(Task prompt)
The lines below are to be quoted exactly, from the first through the one that contains "the values of".

(Extracted data)
►

-- ==== Sys2Proof/Tests/Slice0.lean ====
section
/-! SUPPORT. Smoke tests, decode tests with words written out from the encodings of spec/30_encoding.md, one-step tests with the values of
spec/95_test_vectors.md, and for each statement of Certificates/Slice0/Obligations.lean with hypotheses a state and operands
that meet them. -/

namespace Sys2Proof.Tests

open Sys2Proof Sys2Proof.Machine

/-! ## Well-formedness -/

/-- R96: one above the domain, "Refused at integer level: data = 65536" (95_test_vectors.md section 2). -/
theorem test_wf_refuses_above : Instr.wellFormed (.enc 0#1 0#8 65536) = false := by decide

/-- R96: one below the domain, "data = −65537". -/
theorem test_wf_refuses_below : Instr.wellFormed (.enc 0#1 0#8 (-65537)) = false := by decide

/-- R96: the lowest and the highest accepted value (V17, V10). -/
theorem test_wf_accepts_bounds :
    Instr.wellFormed (.enc 1#1 0x36#8 (-65536)) = true ∧ Instr.wellFormed (.enc 1#1 0xFF#8 65535) = true := by decide

/-! ## Decoding: words written out field by field -/

/-- R91, R94, V5: checksum nibble B, 000, rw 0, register 0B, data. -/
theorem test_decode_rdf :
    decode .wireRequest 0b1011_000_0_00001011_0000000000000000#32 = .ok (.rdf 0x0B#8 0#16) := by decide

/-- R91, R94, V6: checksum nibble 6, 000, rw 1, register 14, data 2. -/
theorem test_decode_wrf :
    decode .wireRequest 0b0110_000_1_00010100_0000000000000010#32 = .ok (.wrf 0x14#8 2#16) := by decide

/-- R92, R95, X10: checksum nibble F, ignored bits 10, status 00. -/
theorem test_decode_rsp_ok :
    decode .wireResponse 0b1111_10_00_00110001_0000001111101000#32 = .ok (.rspOk 2#2 0x31#8 1000#16) := by decide

/-- R92, R95, X6: checksum nibble 8, ignored bits 00, status 01. -/
theorem test_decode_rsp_xe :
    decode .wireResponse 0b1000_00_01_00110010_0000000000001000#32 = .ok (.rspXe 0#2 0x32#8 8#16) := by decide

/-- R92, R95, X20: DE AD BE EF is a good frame with ignored bits 11 and status 10. -/
theorem test_decode_rsp_aea :
    decode .wireResponse 0b1101_11_10_10101101_1011111011101111#32 = .ok (.rspAea 3#2 0xAD#8 0xBEEF#16) := by decide

/-- R92, R95, X8: checksum nibble 2, ignored bits 00, status 11. -/
theorem test_decode_rsp_cp :
    decode .wireResponse 0b0010_00_11_00010100_0000000000000100#32 = .ok (.rspCp 0#2 0x14#8 4#16) := by decide

/-- R98, R99: op 0, bits 27:25 set, rw bit set (both ignored), register 31, data FFFF. -/
theorem test_decode_xrd : decode .command 0b0000_111_1_00110001_1111111111111111#32 = .ok (.xrd 0x31#8 0xFFFF#16) := by decide

/-- R98, R99, T2: op 1, register 32, data 8. -/
theorem test_decode_xwr : decode .command 0b0001_000_0_00110010_0000000000001000#32 = .ok (.xwr 0x32#8 8#16) := by decide

/-- R98, R99, T10: op 2, rw 1, register 20, data ABCD. -/
theorem test_decode_snd :
    decode .command 0b0010_000_1_00100000_1010101111001101#32 = .ok (.snd 1#1 0x20#8 0xABCD#16) := by decide

/-- R98, R99, A3: op 3, n = 150. -/
theorem test_decode_aea : decode .command 0b0011_000_0_00000000_0000000010010110#32 = .ok (.aea 0#1 0#8 150#16) := by decide

/-- R98, R99: op 4. -/
theorem test_decode_poll : decode .command 0b0100_010_1_00000001_0000000000000010#32 = .ok (.poll 1#1 1#8 2#16) := by decide

/-- R98, R99: op 5. -/
theorem test_decode_flush : decode .command 0b0101_000_0_00000000_0000000000000000#32 = .ok (.flush 0#1 0#8 0#16) := by decide

/-- R98, R99, B7: op 6, bits 27:8 set, byte A5. -/
theorem test_decode_txb :
    decode .command 0b0110_111_1_11111111_11111111_10100101#32 = .ok (.txb 1#1 0xFF#8 0xFF#8 0xA5#8) := by decide

/-- R98, R99: op 7. -/
theorem test_decode_rxb : decode .command 0b0111_000_0_00000000_0000000000000001#32 = .ok (.rxb 0#1 0#8 1#16) := by decide

/-- R100, I1: op 9 and op F. -/
theorem test_decode_ill :
    decode .command 0b1001_000_0_00000000_0000000000000000#32 = .ok (.ill 1#3 0#1 0#8 0#16) ∧
    decode .command 0xFFFFFFFF#32 = .ok (.ill 7#3 1#1 0xFF#8 0xFFFF#16) := by decide

/-- R106, X9, R93: a bad checksum, a request with bit 3 set, a word on the codec ports. -/
theorem test_decode_rejects :
    decode .wireResponse 0x22040005#32 = .error .badChecksum ∧ decode .wireRequest 0x12000000#32 = .error .notARequest ∧
    decode .wireRequest 0x10000000#32 = .error .badChecksum ∧ decode .codecPort 0#32 = .error .noOpcode := by decide

/-- The hook of the host: the command port's decoder (R100); a word of more than 32 bits is none. -/
theorem test_decodeTableWord :
    decodeTableWord 32 0x50000000 = some (.flush 0#1 0#8 0#16) ∧ decodeTableWord 40 0 = none := by decide

/-! ## States -/

/-- The parameters of the vectors: POLL_MAX = 4, T_IB = 50, the other open ones at some value. -/
def config : Config :=
  { frameLen := 4, tResp := 250, aeaMax := 100, aeaReg := 0x0B#8, nopReg := 0x00#8, tickMs := 1, rxDepth := 16, tIb := 50, pollMax := 4
    tArb := 5000, baudLadder := [4800, 9600, 19200, 38400, 57600, 115200], fillerMax := 5, fillerGap := 10
    fastBaud := 115200, fillerFirst := false, fillerGapFrom := .completed, upgradeOneTicket := true, dldataReg := 0x20#8
    dlcfgInitWrite := 4#16, dlcfgDone := 8#16, dlcfgInitCheck := 16#16, dlcfgRun := 32#16, iocapFast := 1#16, iocapOrig := 0#16, padByte := 0#8 }

/-- The reset state with those parameters. -/
def start : State := { State.reset with cfg := config }

/-- A command waiting for a reply, with these bytes in the FIFO. -/
def waiting (ctx : Ctx) (op : BitVec 4) (rw : BitVec 1) (bytes : List Byte) : State :=
  { start with phase := .wait, ctx := ctx, op := op, rw := rw, rxfifo := bytes }

/-- An extended-address read with `rem` bytes still to fetch and `len` stored. -/
def fetching (rem len : BitVec 7) (bytes : List Byte) : State :=
  { waiting .aea 0x3#4 0#1 bytes with kind := 1#1, rem := rem, aeaLen := len }

/-- A request frame with byte `i` offered. -/
def sending (i : BitVec 2) : State := { start with phase := .send, txbuf := ⟨0x20#8, 0x31#8, 0#8, 0#8⟩, reg := 0x31#8, txi := i }

/-- RXB waiting with `n` ticks counted. -/
def byteWaiting (n : Nat) (bytes : List Byte) : State :=
  { start with phase := .bwait, op := 0x7#4, timer := n, rxfifo := bytes }

/-- A full FIFO that starts with a good frame. -/
def full : List Byte := [0x70#8, 0x31#8, 0x03#8, 0xE8#8] ++ List.replicate 12 0x5A#8

/-- The state a result goes to. -/
def nextOf (r : Result) : Option State :=
  match r with
  | .next t => some t
  | _ => none

/-! ## One instruction -/

/-- R131, V2: a read request frame. -/
theorem test_exec_rdf : (nextOf (exec (.rdf 0x31#8 0#16) start)).map (·.txbuf) = some ⟨0x20#8, 0x31#8, 0#8, 0#8⟩ := by decide

/-- R131, V3: a write request frame. -/
theorem test_exec_wrf : (nextOf (exec (.wrf 0x32#8 8#16) start)).map (·.txbuf) = some ⟨0x81#8, 0x32#8, 0#8, 8#8⟩ := by decide

/-- T1: the request of `XRD 0x31`. -/
theorem test_exec_xrd : (nextOf (exec (.xrd 0x31#8 0#16) start)).map (fun t => (t.phase, t.txbuf)) =
    some (.send, ⟨0x20#8, 0x31#8, 0#8, 0#8⟩) := by decide

/-- T4: the request of `XWR 0x14, 4`. -/
theorem test_exec_xwr : (nextOf (exec (.xwr 0x14#8 4#16) start)).map (fun t => (t.rw, t.txbuf)) =
    some (1#1, ⟨0x01#8, 0x14#8, 0#8, 4#8⟩) := by decide

/-- T10: the request of `SND 1, 0x20, 0xABCD`. -/
theorem test_exec_snd : (nextOf (exec (.snd 1#1 0x20#8 0xABCD#16) start)).map (·.txbuf) =
    some ⟨0x31#8, 0x20#8, 0xAB#8, 0xCD#8⟩ := by decide

/-- T10: its reply DE AD BE EF is discarded although it decodes as status 2. -/
theorem test_snd_reply : (nextOf (got (waiting .main 0x2#4 1#1 [0xDE#8, 0xAD#8, 0xBE#8, 0xEF#8]))).map
    (fun t => (t.err, t.value, t.status, t.rxfifo)) = some (.noError, 0#16, 0#2, []) := by decide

◄

(Problem solution)
-- ==== Sys2Proof/Tests/Slice0.lean ====
section
/-! SUPPORT. Smoke tests, decode tests with words written out from the encodings of spec/30_encoding.md, one-step tests with the values of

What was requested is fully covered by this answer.